After the fallout from the 2008 financial collapse, the Obama administration negotiated with automakers to secure the largest increase in fuel efficiency and emissions standards in more than a generation. Automakers were successful in meeting the standards, while recording record profits.

Under President Donald Trump, these regulations were rolled back, undermining the industry’s investments in technologies that save consumers money and reduce pollution.

Recognizing that stronger standards benefit customers, the environment, and the health of the industry, five automakers, including Ford, pledged to follow stronger standards brokered by California.

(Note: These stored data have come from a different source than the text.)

/-! ## tpoUpd -/

@[simp] theorem tpoUpd_pending (m : Nat) (g : TpoFc → TpoFc) (s : State) : (tpoUpd m g s).pending = s.pending := rfl
@[simp] theorem tpoUpd_free (m : Nat) (g : TpoFc → TpoFc) (s : State) : (tpoUpd m g s).free = s.free := rfl
@[simp] theorem tpoUpd_tb (m : Nat) (g : TpoFc → TpoFc) (s : State) : (tpoUpd m g s).tb = s.tb := rfl
@[simp] theorem tpoUpd_tick (m : Nat) (g : TpoFc → TpoFc) (s : State) : (tpoUpd m g s).tick = s.tick := rfl
@[simp] theorem tpoUpd_tmu (m : Nat) (g : TpoFc → TpoFc) (s : State) : (tpoUpd m g s).tmu = s.tmu := rfl
@[simp] theorem tpoUpd_host (m : Nat) (g : TpoFc → TpoFc) (s : State) : (tpoUpd m g s).host = s.host := rfl
@[simp] theorem tpoUpd_mbx (m : Nat) (g : TpoFc → TpoFc) (s : State) : (tpoUpd m g s).mbx = s.mbx := rfl
@[simp] theorem tpoUpd_lull (m : Nat) (g : TpoFc → TpoFc) (s : State) : (tpoUpd m g s).lull = s.lull := rfl
@[simp] theorem tpoUpd_scrubs (m : Nat) (g : TpoFc → TpoFc) (s : State) : (tpoUpd m g s).scrubs = s.scrubs := rfl
@[simp] theorem tpoUpd_mirror (m : Nat) (g : TpoFc → TpoFc) (s : State) : (tpoUpd m g s).mirror = s.mirror := rfl
@[simp] theorem tpoUpd_buf (m : Nat) (g : TpoFc → TpoFc) (s : State) : (tpoUpd m g s).buf = s.buf := rfl
@[simp] theorem tpoUpd_ev (m : Nat) (g : TpoFc → TpoFc) (s : State) : (tpoUpd m g s).ev = s.ev := rfl
@[simp] theorem tpoUpd_mode (m : Nat) (g : TpoFc → TpoFc) (s : State) : (tpoUpd m g s).mode = s.mode := rfl
@[simp] theorem tpoUpd_bootStep (m : Nat) (g : TpoFc → TpoFc) (s : State) : (tpoUpd m g s).bootStep = s.bootStep := rfl
@[simp] theorem tpoUpd_resetHeld (m : Nat) (g : TpoFc → TpoFc) (s : State) : (tpoUpd m g s).resetHeld = s.resetHeld := rfl
@[simp] theorem tpoUpd_resetCause (m : Nat) (g : TpoFc → TpoFc) (s : State) : (tpoUpd m g s).resetCause = s.resetCause := rfl
@[simp] theorem tpoUpd_want (m : Nat) (g : TpoFc → TpoFc) (s : State) : (tpoUpd m g s).want = s.want := rfl
@[simp] theorem tpoUpd_hPend (m : Nat) (g : TpoFc → TpoFc) (s : State) : (tpoUpd m g s).hPend = s.hPend := rfl
@[simp] theorem tpoUpd_restart (m : Nat) (g : TpoFc → TpoFc) (s : State) : (tpoUpd m g s).restart = s.restart := rfl
@[simp] theorem tpoUpd_faults (m : Nat) (g : TpoFc → TpoFc) (s : State) : (tpoUpd m g s).faults = s.faults := rfl
@[simp] theorem tpoUpd_unlisted (m : Nat) (g : TpoFc → TpoFc) (s : State) : (tpoUpd m g s).unlisted = s.unlisted := rfl
@[simp] theorem tpoUpd_lockWin (m : Nat) (g : TpoFc → TpoFc) (s : State) : (tpoUpd m g s).lockWin = s.lockWin := rfl
@[simp] theorem tpoUpd_gableE (m : Nat) (g : TpoFc → TpoFc) (s : State) : (tpoUpd m g s).gableE = s.gableE := rfl
@[simp] theorem tpoUpd_n0 (m : Nat) (g : TpoFc → TpoFc) (s : State) : (tpoUpd m g s).n0 = s.n0 := rfl
@[simp] theorem tpoUpd_n1 (m : Nat) (g : TpoFc → TpoFc) (s : State) : (tpoUpd m g s).n1 = s.n1 := rfl
@[simp] theorem tpoUpd_w (m : Nat) (g : TpoFc → TpoFc) (s : State) : (tpoUpd m g s).w = s.w := rfl
@[simp] theorem tpoUpd_ridgeB (m : Nat) (g : TpoFc → TpoFc) (s : State) : (tpoUpd m g s).ridgeB = s.ridgeB := rfl
@[simp] theorem tpoUpd_gable (m : Nat) (g : TpoFc → TpoFc) (s : State) : (tpoUpd m g s).gable = s.gable := rfl
@[simp] theorem tpoUpd_flash (m : Nat) (g : TpoFc → TpoFc) (s : State) : (tpoUpd m g s).flash = s.flash := rfl
@[simp] theorem tpoUpd_active (m : Nat) (g : TpoFc → TpoFc) (s : State) : (tpoUpd m g s).active = s.active := rfl
@[simp] theorem tpoUpd_slate (m : Nat) (g : TpoFc → TpoFc) (s : State) : (tpoUpd m g s).slate = s.slate := rfl
@[simp] theorem tpoUpd_bk (m : Nat) (g : TpoFc → TpoFc) (s : State) : (tpoUpd m g s).bk = s.bk := rfl
@[simp] theorem tpoUpd_pwr (m : Nat) (g : TpoFc → TpoFc) (s : State) : (tpoUpd m g s).pwr = s.pwr := rfl
@[simp] theorem tpoUpd_wth (m : Nat) (g : TpoFc → TpoFc) (s : State) : (tpoUpd m g s).wth = s.wth := rfl
@[simp] theorem tpoUpd_ridge (m : Nat) (g : TpoFc → TpoFc) (s : State) : (tpoUpd m g s).ridge = s.ridge := rfl
@[simp] theorem tpoUpd_thatch (m : Nat) (g : TpoFc → TpoFc) (s : State) : (tpoUpd m g s).thatch = s.thatch := rfl
@[simp] theorem tpoUpd_pair (m : Nat) (g : TpoFc → TpoFc) (s : State) : (tpoUpd m g s).pair = s.pair := rfl
@[simp] theorem tpoUpd_tcm (m : Nat) (g : TpoFc → TpoFc) (s : State) : (tpoUpd m g s).tcm = s.tcm := rfl
@[simp] theorem tpoUpd_thatchMem (m : Nat) (g : TpoFc → TpoFc) (s : State) : (tpoUpd m g s).thatchMem = s.thatchMem := rfl
@[simp] theorem tpoUpd_laneP (m : Nat) (g : TpoFc → TpoFc) (s : State) : (tpoUpd m g s).laneP = s.laneP := rfl
@[simp] theorem tpoUpd_laneT (m : Nat) (g : TpoFc → TpoFc) (s : State) : (tpoUpd m g s).laneT = s.laneT := rfl
@[simp] theorem tpoUpd_fa (m : Nat) (g : TpoFc → TpoFc) (s : State) : (tpoUpd m g s).fa = s.fa := rfl
@[simp] theorem tpoUpd_motion (m : Nat) (g : TpoFc → TpoFc) (s : State) : (tpoUpd m g s).motion = s.motion := rfl
@[simp] theorem tpoUpd_portA (m : Nat) (g : TpoFc → TpoFc) (s : State) : (tpoUpd m g s).portA = s.portA := rfl
@[simp] theorem tpoUpd_portB (m : Nat) (g : TpoFc → TpoFc) (s : State) : (tpoUpd m g s).portB = s.portB := rfl
@[simp] theorem tpoUpd_ptp (m : Nat) (g : TpoFc → TpoFc) (s : State) : (tpoUpd m g s).ptp = s.ptp := rfl
@[simp] theorem tpoUpd_cas (m : Nat) (g : TpoFc → TpoFc) (s : State) : (tpoUpd m g s).cas = s.cas := rfl
@[simp] theorem tpoUpd_cvu (m : Nat) (g : TpoFc → TpoFc) (s : State) : (tpoUpd m g s).cvu = s.cvu := rfl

Given increasingly stringent regulations in major markets such as China and the EU, supporting weak standards is not a recipe for success in a global market. And history has shown that when standards stagnate, so does progress.

Since President Joe Biden’s election, we have seen more automakers, including GM and Ford, announce aspirations to transition to electrification.

While this is certainly positive, in order to ensure needed cuts to climate pollution and build back a robust, job-supporting American automotive industry, we need more than promises.

We need strong standards to send a clear market signal and ensure that those promises are kept, keeping a check on emissions and providing both auto companies and investors with predictability and certainty.

This will drive investment in advanced technologies and provide a level playing field. In addition, strong clean vehicle standards are perhaps the most effective tool that our federal government has in combating climate change, which is the greatest threat to the global economy.

In addition to replacing the Trump regulations with strong standards consistent with the previous Obama standards, it is critical that the Biden administration get to work on the next round of standards.

The Biden standards need to ensure that we meet climate goals by putting the industry on a path toward 100 percent zero-emission vehicle sales by 2030, as well as achieving adequate reductions in rising emissions from conventional vehicles in the interim.

If we want a strong economy that keeps our communities healthy and prosperous, and which produces the returns we need to keep pension fund returns flowing, we need strong standards that will ensure U.S. global competitiveness and sufficiently reduce emissions.

We urge policymakers and automakers to do the right thing for our collective future.

Scott Stringer is comptroller of the City of New York.